──────── Supplied material
-- ==== Sys2Proof/Machine/Steward.lean ====
section
/-!
DEFINITION. The steward core as seen from outside it (chapter 18): boot ROM and its services, the interrupt controller and the
machine timer, the watchdog, and the mailbox.
-/
namespace Sys2Proof.Machine

open Sys2Proof

def Dev.modStw (d : Dev) (f : Stw → Stw) : Dev := { d with stw := f d.stw }

/-! ### Watchdog (R514, R515, R520, R523) -/

/-- The count starts again with the PERIOD that the register now holds. (DESIGN CHOICE, log entry 3). -/
def Dev.kick (d : Dev) : Dev :=
  (d.modStw fun x => { x with period := d.get F.STW_WDT_PERIOD }).set F.STW_WDTLEFT_MS (d.get F.STW_WDT_PERIOD)

/-- The steward watchdog reset (Table 03.6): the core, its cache, the mailbox and the STW registers, of which LOCK, WARMCNT and
STW_WDT keep their values. The charger stops, the mirror record and the commit in progress end, a command pending completes with
E_FLUSHED, a message pending is dropped, and in S3 only C ends the stage (R83). (DEDUCED, log entry 65). -/
def Dev.watchdogReset (d : Dev) : Dev :=
  let busy := d.is F.STW_MBCMD_BUSY
  let d1 := (((d.set F.SUP_RSTCAUSE_WDOG 1).eccAtWatchdog).commitAtWatchdog).endMtx .eFlushed
  let d2 := { d1.chgStop with pow := { d1.chgStop.pow with s3Lost := d1.chgStop.pow.s3Lost || d.get F.SUP_STAT_STAGE == 3 } }
  let k := fun (d : Dev) (f : Fld) => d.set f (d2.get f)
  let d3 := [F.STW_CTRL_LOCK, F.STW_BOOT_WARMCNT, F.STW_WDT_EN, F.STW_WDT_WARN, F.STW_WDT_PERIOD].foldl k (d2.resetRange 0x16000 0x17000)
  let d4 := ((d3.modStw fun x => { rom := .warm, lastWarm := x.lastWarm }).modFls fun x => { x with reads := [] }).kick
  if busy then (d4.set F.STW_MBCMD_STATUS (statusCode .eFlushed)).raise F.STW_INT_MBREPLY 0x1802 [0] 0 0 0 else d4

/-- A write of STW_WDTKICK. -/
def Dev.writeWdtkick (d : Dev) (w : Word) : Dev :=
  d.regWrite .bar0 R.STW_WDTKICK 0 w [(bits w.toNat 0 16 != 0x5EED, .eRange)] Dev.kick

def execStwWdtKick (s : State) : Out' := act s fun d => d.writeWdtkick 0x5EED

/-- The watchdog counts: not in DOZE, and boot ROM keeps it from expiring. (DEDUCED, log entry 65). -/
def Dev.wdtRuns (d : Dev) : Bool := d.is F.STW_WDT_EN && d.pow.state == .run && d.stw.rom == .image

/-- STW_WDT_WARN: WARN ms remain. -/
def execStwWdtWarn (s : State) : Out' :=
  act s fun d => if d.wdtRuns && d.get F.STW_WDT_WARN != 0 then d.set F.STW_INT_WDTWARN 1 else d

/-- STW_WDT_EXPIRY, which is fault source 55. -/
def execStwWdtExpiry (s : State) : Out' := act s fun d => if d.wdtRuns then (d.oweFault 0x245 55).watchdogReset else d

/-- A write of STW_CTRL: LOCK, ICINV and RESTART. -/
def Dev.writeStwCtrl (d : Dev) (w : Word) : Dev :=
  d.regWrite .bar0 R.STW_CTRL 0 w [] fun n =>
    let n1 := (n.set F.STW_CTRL_RESTART 0).set F.STW_CTRL_ICINV 0
    let n2 := if bitOf w.toNat 1 then n1.modStw fun x => { x with icache := [] } else n1
    if bitOf w.toNat 0 then n2.watchdogReset else n2

def execStwRestart (w : Word) (s : State) : Out' := act s fun d => d.writeStwCtrl (withBit w 0)

def execStwIcinv (w : Word) (s : State) : Out' := act s fun d => d.writeStwCtrl (withBit w 1)

/-! ### Images (R431, R507, R530) -/

/-- Field of `n` bytes at byte `a` of a header. -/
def hdrFld (h : List Byte) (a n : Nat) : Nat := leNat ((h.drop a).take n)

/-- MAGIC, FORMAT, HDRLEN and HCRC are correct. -/
def hdrKept (h : List Byte) : Bool :=
  hdrFld h 0 4 == 0x58504C50 && hdrFld h 4 2 == 1 && hdrFld h 6 2 == 256 && hdrFld h 252 4 == crc32 (h.take 252)

/-- CODEOFF, CODELEN, IMGLEN and ENTRY meet Table 15.2, and the header's reserved bytes and bits are 0. -/
def hdrMeets (h : List Byte) : Bool :=
  let off := hdrFld h 32 4
  let len := hdrFld h 36 4
  let entry := hdrFld h 40 4
  off % 256 == 0 && decide (256 ≤ off) && len % 16 == 0 && decide (16 ≤ len) && decide (len ≤ 2 ^ 24) &&
    hdrFld h 8 4 == off + len + 64 && entry % 2 == 0 && decide (entry < len) &&
    decide (hdrFld h 22 2 < 2) && hdrFld h 53 3 == 0 && hdrFld h 120 132 == 0

/-- The image-key digest of an image is the one in the key store; DEVELOP skips the comparison while none is programmed. -/
def Dev.digestOk (d : Dev) (h : List Byte) : Bool :=
  let x := d.fuseField 1
  if d.fuse.life = .develop ∧ !x.prog then true
  else x.prog && !x.partly && x.val == sha256 ((h.drop 56).take 64)

/-- The present state accepts an image with this ENC. -/
def Dev.encOk (d : Dev) (enc : Bool) : Bool :=
  match d.fuse.life with
  | .develop => !enc || (d.fuseField 3).prog
  | .deployed => !enc || (d.fuseField 4).prog
  | .reclaim => !enc
  | _ => false

/-- Boot ROM accepts the image at byte `a` of select 0 (R431). -/
def Dev.imageOk (d : Dev) (a : Nat) : Bool :=
  let h := d.flashBytes 0 a 256
  let off := hdrFld h 32 4
  let len := hdrFld h 8 4
  hdrKept h && hdrMeets h && d.encOk (hdrFld h 22 2 == 1) && d.digestOk h &&
    (d.flashBytes 0 (a + 256) (off - 256)).all (· == 0) &&
    signed (sha256 (d.flashBytes 0 a (len - 64))) ((h.drop 56).take 64) (d.flashBytes 0 (a + len - 64) 64)

/-- First flash byte of a slot. -/
def slotBase (s : Nat) : Nat := 0x800000 * s

/-- The header of a slot is kept, and its VERSION is not below the floor. -/
def Dev.slotKept (d : Dev) (s : Nat) : Bool :=
  let h := d.flashBytes 0 (slotBase s) 256
  hdrKept h && decide (d.versionFloor ≤ hdrFld h 12 4)

/-- The candidates in order: VERSION higher first, slot 0 first on a tie. -/
def Dev.candidates (d : Dev) : List Nat :=
  let v := fun s => hdrFld (d.flashBytes 0 (slotBase s) 16) 12 4
  (if v 0 < v 1 then [1, 0] else [0, 1]).filter d.slotKept

/-- KD as an accepted image has it loaded (R530). (DEDUCED, log entry 64). -/
def Dev.loadKd (d : Dev) : Dev :=
  let x := match d.fuse.life with
    | .develop => d.fuseField 3
    | .deployed => d.fuseField 4
    | _ => {}
  { d with key := { d.key with kd := if x.prog then some x.val else none } }.setB F.LCS_STAT_KD x.prog

/-- The image at byte `a` runs: STW_BOOT, STW_BOOTVER, the watchdog kicked, and the jump to ENTRY. -/
def Dev.runImage (d : Dev) (a : Nat) : Dev :=
  let d1 := ((d.set F.STW_BOOT_STATUS 1).setB F.STW_BOOT_SLOT (a != 0)).set F.STW_BOOTVER_VERSION (hdrFld (d.flashBytes 0 a 16) 12 4)
  (d1.modStw fun x => { x with rom := .image, failed := false }).kick

/-- Gives the four fields of a profile word and of DIV, as boot ROM sets them. -/
def Dev.setWord (d : Dev) (row : RegRow) (v : Nat) : Dev :=
  row.fields.foldl (fun d f => d.set (rowFld .bar0 row 0 f) (bits v f.lo f.w)) d

/-- The image at byte `a` is accepted (R507 step 4, R430, R303). (DEDUCED, log entry 60). -/
def Dev.acceptImage (d : Dev) (a : Nat) : Dev :=
  let h := d.flashBytes 0 a 256
  let d1 := ((d.setWord R.FLS_PROFA0 (hdrFld h 44 4)).setWord R.FLS_PROFB0 (hdrFld h 48 4)).set F.FLS_CFG_DIV (hdrFld h 52 1)
  let d2 := (((d1.set F.FLS_DBASE_BASE (a + hdrFld h 32 4)).set F.FLS_DMAP_SIZE (hdrFld h 36 4)).set F.FLS_DMAP_SEL 0).set
    F.FLS_DMAP_DEC (hdrFld h 22 2)
  let d3 := ((d2.loadKd).set F.FLS_CTRL_LOCK 1).modFls fun x => { x with nonce := (h.drop 24).take 8, start := a }
  ({ d3 with hif := { d3.hif with ids := (hdrFld h 16 2, hdrFld h 18 2, hdrFld h 20 2) } }).runImage a

/-- A search for an image, from its headers to its first instruction; `none` left is noted for BOOT_NO_IMAGE. (DEDUCED, log entry 64). -/
def Dev.searchImage (d : Dev) : Dev :=
  match d.candidates.find? fun s => d.imageOk (slotBase s) with
  | some s => d.acceptImage (slotBase s)
  | none => d.modStw fun x => { x with failed := true }

/-- BOOT_IMAGE_SEARCH, which BLANK never comes to (R544). -/
def execBootImageSearch (s : State) : Out' :=
  act s fun d => if d.stw.rom == .busy && !d.stw.failed && d.fuse.life != .blank then d.searchImage else d

/-- The count of warm restarts (R523). -/
def Dev.countWarm (d : Dev) : Dev :=
  let near := match d.stw.lastWarm with
    | none => false
    | some t => decide (d.xt.count - t ≤ 60 * 24000000)
  (d.set F.STW_BOOT_WARMCNT (if near then satInc 255 (d.get F.STW_BOOT_WARMCNT) else 1)).modStw fun x =>
    { x with lastWarm := some d.xt.count }

/-- BOOT_WARM: the wipe of steward SRAM is done, and the image that ran is checked again; where none had been accepted, the
search follows (R508, R523). (DEDUCED, log entries 13, 64). -/
def Dev.bootWarm (d : Dev) : Dev :=
  if d.stw.rom != .warm then d
  else
    let d1 := (d.set F.STW_BOOT_WARM 1).countWarm
    if 8 ≤ d1.get F.STW_BOOT_WARMCNT then d1.modStw fun x => { x with rom := .busy, failed := true }
    else if !d1.is F.FLS_CTRL_LOCK then d1.modStw fun x => { x with rom := .busy, failed := false }
    else if d1.imageOk d1.fls.start then d1.runImage d1.fls.start
    else d1.modStw fun x => { x with rom := .busy, failed := true }

def execBootWarm (count : Word64) (s : State) : Out' :=
  act s fun d => if d.stw.rom == .warm then (d.edgesTo count.toNat).bootWarm else d

/-- Boot ROM maps Window W over the first 16 MiB of select 0 and serves the mailbox; a window already locked stays (R509). -/
def Dev.serveMailbox (d : Dev) : Dev :=
  let d1 := if d.is F.FLS_CTRL_WLOCK then d
    else ((d.set F.FLS_WMAP_SEL 0).set F.FLS_WMAP_SIZE 0x1000000).set F.FLS_WBASE_BASE 0
  d1.modStw fun x => { x with rom := .serving, failed := false }

/-- BOOT_NO_IMAGE (R509). -/
def Dev.noImage (d : Dev) : Dev :=
  if d.stw.rom != .busy || !d.stw.failed then d
  else
    let d1 := d.set F.STW_BOOT_STATUS 2
    if d1.code = 1 ∧ !d1.is F.GLB_CTRL_LOCK then (d1.writeGlbCtrl 1).serveMailbox
    else if d1.code = 1 ∧ !d1.is F.GLB_CTRL_T0HOST then d1.serveMailbox
    else d1.modStw fun x => { x with rom := .retrying, failed := false }

def execBootNoImage (s : State) : Out' := act s Dev.noImage

/-- BOOT_SEARCH_RETRY. -/
def Dev.searchRetry (d : Dev) : Dev :=
  if d.stw.rom != .retrying then d
  else { d.searchImage with stw := { d.searchImage.stw with failed := false } }

def execBootSearchRetry (s : State) : Out' := act s Dev.searchRetry

/-! ### Boot ROM services (R510) -/

/-- Where a pointer and a length lie: memory 1 data SRAM, windows D (2) and W (3), with the offset. (DEDUCED, log entry 64). -/
def Dev.romPlace (d : Dev) (a n : Nat) : Option (Nat × Nat) :=
  if 0x10000000 ≤ a ∧ a + n ≤ 0x10040000 then some (1, a - 0x10000000)
  else if 0x20000000 ≤ a ∧ a + n ≤ 0x20000000 + d.get F.FLS_DMAP_SIZE then some (2, a - 0x20000000)
  else if 0x30000000 ≤ a ∧ a + n ≤ 0x30000000 + d.get F.FLS_WMAP_SIZE then some (3, a - 0x30000000)
  else none

/-- A service returns `st` and, where it has one, a value in a1. -/
def Dev.romReturns (d : Dev) (svc : Nat) (st : Status) (a1 : List Nat) : Dev := d.emit .rom svc (statusCode st :: a1) []

/-- Reads the bytes that a service is given; an uncorrectable word of SRAM is an access fault. -/
def Dev.romRead (d : Dev) (m a n : Nat) : Dev × Option (List Byte) :=
  if m = 1 then
    let r := (d.performHeld 1).memBytes 1 0 a n
    if r.2.2.isSome then (r.1.emit .accessFault 0 [0x10000000 + a] [], none) else (r.1, some r.2.1)
  else (d, some (d.windowBytes (m - 2) a n))

/-- Runs `k` on the bytes at each pointer; a pointer outside SRAM and the windows answers E_RANGE. -/
def Dev.romArgs (d : Dev) (svc : Nat) : List (Nat × Nat) → List (List Byte) → (Dev → List (List Byte) → Dev) → Dev
  | [], got, k => k d got
  | (a, n) :: t, got, k =>
    match d.romPlace a n with
    | none => d.romReturns svc .eRange []
    | some (m, x) =>
      match d.romRead m x n with
      | (d', none) => d'
      | (d', some l) => d'.romArgs svc t (got ++ [l]) k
────────────────
■ Task item
In the records above, find each line with the word "DEDUCED" and copy it out.

■ Solution
E_FLUSHED, a message pending is dropped, and in S3 only C ends the stage (R83). (DEDUCED, log entry 65). -/
/-- The watchdog counts: not in DOZE, and boot ROM keeps it from expiring. (DEDUCED, log entry 65). -/
/-- KD as an accepted image has it loaded (R530). (DEDUCED, log entry 64). -/
/-- The image at byte `a` is accepted (R507 step 4, R430, R303). (DEDUCED, log entry 60). -/
/-- A search for an image, from its headers to its first instruction; `none` left is noted for BOOT_NO_IMAGE. (DEDUCED, log entry 64). -/
search follows (R508, R523). (DEDUCED, log entries 13, 64). -/
/-- Where a pointer and a length lie: memory 1 data SRAM, windows D (2) and W (3), with the offset. (DEDUCED, log entry 64). -/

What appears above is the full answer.